AIM OF THE TASK:
Scan the records for the string "regRow" and copy every line that holds it.

========

/-- A write of a unit's register by window, event groups apart. -/
def State.unitWrite (s : State) (w a v : Nat) : State :=
  match w with
  | 0 => s.wrSys a v
  | 2 => s.wrTime a v
  | 3 => s.wrHst a v
  | 4 =>
    match inst 0x40000 4 12 a with
    | some g => nextOr s (execPwrLatWrite (Fin.ofNat 12 g) (BitVec.ofNat 32 v) s)
    | none => s.regPut a v
  | 5 => if a = 0x50000 then s.platCommand v else s.regPut a v
  | 6 => s.wrMem a v
  | 7 => s.wrRec a v
  | 8 => s.wrThm a v
  | 9 => s.wrFan a v
  | 10 => if a = 0xA0014 then s.latchClear 0 v else if a = 0xA0018 then s.latchClear 1 v else (s.regPut a v).padRefresh
  | 11 => (s.regPut a v).padRefresh
  | 12 => s.wrStk a v
  | 13 => s.wrTal a v
  | 14 =>
    match inst 0xE0000 0x100 2 a with
    | some n => s.portEnable n (v % 2)
    | none => s.regPut a v
  | 15 => s.wrTrn a v
  | 17 => if a = 0x110004 then (s.regPut a v).clsBanks else s.regPut a v
  | 18 =>
    match inst 0x120000 4 3 a with
    | some i => s.sigEnable i v
    | none => s.regPut a v
  | 19 => s.wrMsr a v
  | 20 => s.wrLoop a v
  | 21 => s.wrAfe 0 (a % 0x10000) a v
  | 22 => s.wrAfe 1 (a % 0x10000) a v
  | 23 => s.wrFio 0 (a % 0x10000) a v
  | 24 => s.wrFio 1 (a % 0x10000) a v
  | 25 => s.wrChn a v
  | 26 => if a = 0x1A0030 then nextOr s (execSnapshotGo (BitVec.ofNat 32 v) s) else s.regPut a v
  | 27 => if a = 0x1B0240 && bitAt v 0 then nextOr s (execFixInjCommit s) else s.regPut a v
  | 28 => s.wrCan a v
  | 29 => s.wrEth a v
  | 31 => if a = 0x1F0000 && bitAt v 0 then nextOr s (execSwitchover s) else s.regPut a v
  | _ => s.regPut a v

/-- A write of a present register: the low word of a pair is held until the high word comes (R15). -/
def State.regWrite (s : State) (a v : Nat) : State :=
  let w := a / 0x10000
  let h := s.host
  if a % 0x10000 = 0xF00 then s.evtClear w v
  else if a % 0x10000 = 0xF04 then s.evtEnable w v
  else if pairLows.contains a then { s with host := { h with heldLo := assocPut h.heldLo a v } }
  else if isHigh a then
    match assocGet h.heldLo (a - 4) with
    | some lo =>
      let s1 := if a = 0x2002C then s else s.unitWrite w (a - 4) lo
      let s2 := s1.unitWrite w a v
      let k := s2.host
      { s2 with host := { k with heldLo := assocDel k.heldLo (a - 4) } }
    | none => s.unitWrite w a v
  else s.unitWrite w a v

/-- A write that an absent unit ignores (R4). -/
def State.absentWrite (s : State) (a : Nat) : State := (s.inc SYS_ABSENT_WR_COUNT 1).wr SYS_ABSENT_ADDR_ADDR a

/-- Is the word at `a` reserved (R51, R57, R60)? A word of an absent unit is not. -/
def State.reserved (s : State) (a : Nat) : Bool :=
  !s.absentAddr a && (if a < 0x400000 then (regRow a).isNone else (regionOf a).isNone)

/-- A 32-bit write of a word that is not reserved. -/
def State.wordWrite (s : State) (a v : Nat) : State :=
  if 0x400000 ≤ a then s.hostMemWrite a 4 v
  else if s.absentAddr a then s.absentWrite a
  else s.regWrite a v

/-- Does the register space take an access of this size at this address (R13, R51)? -/
def accessOk (a size : Nat) : Bool :=
  (size == 4 && a % 4 == 0) || (size == 8 && a % 8 == 0 && decide (0x1C4000 ≤ a) && decide (a + 8 ≤ 0x1CE000))

/-- REGISTER_WRITE (R14, R51, R4): a host write of `size` bytes. -/
def execRegisterWrite (addr size value : Nat) (s : State) : Host.Outcome State Fault Refusal := s.powered <|
  if 0x400000 ≤ addr then ok (s.hostMemWrite addr size value)
  else if !accessOk addr size || s.reserved addr then ok (s.emit (.unsupported addr))
  else if size = 4 then ok (s.wordWrite addr (value % 2 ^ 32))
  else
    let b := (addr - 0x1C4000) / 80
    if s.bufWritable b then ok ((s.regPut addr (value % 2 ^ 32)).regPut (addr + 4) (value / 2 ^ 32 % 2 ^ 32))
    else ok (s.bufErr b 1)

/-- EVENT_CLEAR (R62); ignored when the unit is absent (R4). -/
def execEventClear (window : Fin 32) (mask : Word) (s : State) : Host.Outcome State Fault Refusal := s.powered <|
  let a := 0x10000 * window.val + 0xF00
  ok (if s.absentAddr a then s.absentWrite a else s.evtClear window.val mask.toNat)

/-- EVENT_ENABLE (R63); ignored when the unit is absent (R4). -/
def execEventEnable (window : Fin 32) (value : Word) (s : State) : Host.Outcome State Fault Refusal := s.powered <|
  let a := 0x10000 * window.val + 0xF04
  ok (if s.absentAddr a then s.absentWrite a else s.evtEnable window.val value.toNat)

/-! ## Reads -/

/-- What a register read shows: values that pass with time or stand for other state, else what the register holds. -/
def State.regView (s : State) (a : Nat) : Nat :=
  if a = 0x18 then s.evtSum
  else if a = 0x20000 then s.clk.now % 2 ^ 32
  else if a = 0x20004 then s.clk.now / 2 ^ 32 % 2 ^ 32
  else if a = 0x40040 then (if s.loader.committed then s.pwrValue else s.reg a)
  else if a = 0x60050 then s.rinfo
  else if a = 0x80004 then setBits (s.reg a) 31 16 s.graceLeft
  else match inst 0x51000 4 1024 a, inst 0x71000 4 64 a, inst 0x190004 0x100 2 a, inst 0xC0104 0x20 4 a with
    | some k, _, _, _ => s.reportWord k
    | none, some k, _, _ => s.recWindow k
    | none, none, some n, _ =>
      let x := s.link n
      setBits (s.reg a) 15 8 (if x.heard then min 255 ((s.clk.el - x.lastValid) / 1000) else 255)
    | none, none, none, some l => setBits (s.reg a) 23 16 (s.vlAge l)
    | none, none, none, none =>
      match inst 0x150100 4 16 a, inst 0x160100 4 16 a with
      | some i, _ => setBits (s.reg a) 19 0 (s.settleLeft 0 i)
      | none, some i => setBits (s.reg a) 19 0 (s.settleLeft 1 i)
      | none, none => s.reg a

/-- Clear the read-clear fields of a register (R14). -/
def State.readClear (s : State) (a : Nat) : State :=
  match regRow a with
  | some row =>
    if row.fields.any (fun f => f.acc == .rc) then
      s.setReg a (row.fields.foldl (fun w f => if f.acc = .rc then setBits w f.hi f.lo 0 else w) (s.reg a))
    else s
  | none => s

/-- What a read of a register does beside returning a value: pairs latch (R15), the timestamp queue pops, the recorder
window advances (R540), CAN buffers lock and release (R450). -/
def State.readEffect (s : State) (a : Nat) : State :=
  let h := s.host
  let s1 : State :=
    if pairLows.contains a then { s with host := { h with latchHi := assocPut h.latchHi a (s.regView (a + 4)) } }
    else if isHigh a then { s with host := { h with latchHi := assocDel h.latchHi (a - 4) } }
    else s.readClear a
  if a = 0xB0024 then s1.tsqPop
  else if a = 0x710FC then s1.recAdvance
  else if 0x1C4000 ≤ a && a < 0x1CE000 then s1.bufTouch ((a - 0x1C4000) / 80) ((a - 0x1C4000) % 80 / 4)
  else s1

/-- A read of a present register: a high word that its low word's read has latched, else the view. -/
def State.regRead (s : State) (a : Nat) : Nat × State :=
  ((if isHigh a then (assocGet s.host.latchHi (a - 4)).getD (s.regView a) else s.regView a), s.readEffect a)

/-- A 32-bit read of a word that is not reserved; `none` when it is uncorrectable (R3, R503). -/
def State.wordRead (s : State) (a : Nat) : Option Nat × State :=
  if 0x400000 ≤ a then s.hostMemRead a 4
  else if s.absentAddr a then (some 0xAB5E0000, s)
  else
    let (v, s1) := s.regRead a
    (some v, s1)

========

WRITTEN ANSWER:
  !s.absentAddr a && (if a < 0x400000 then (regRow a).isNone else (regionOf a).isNone)
  match regRow a with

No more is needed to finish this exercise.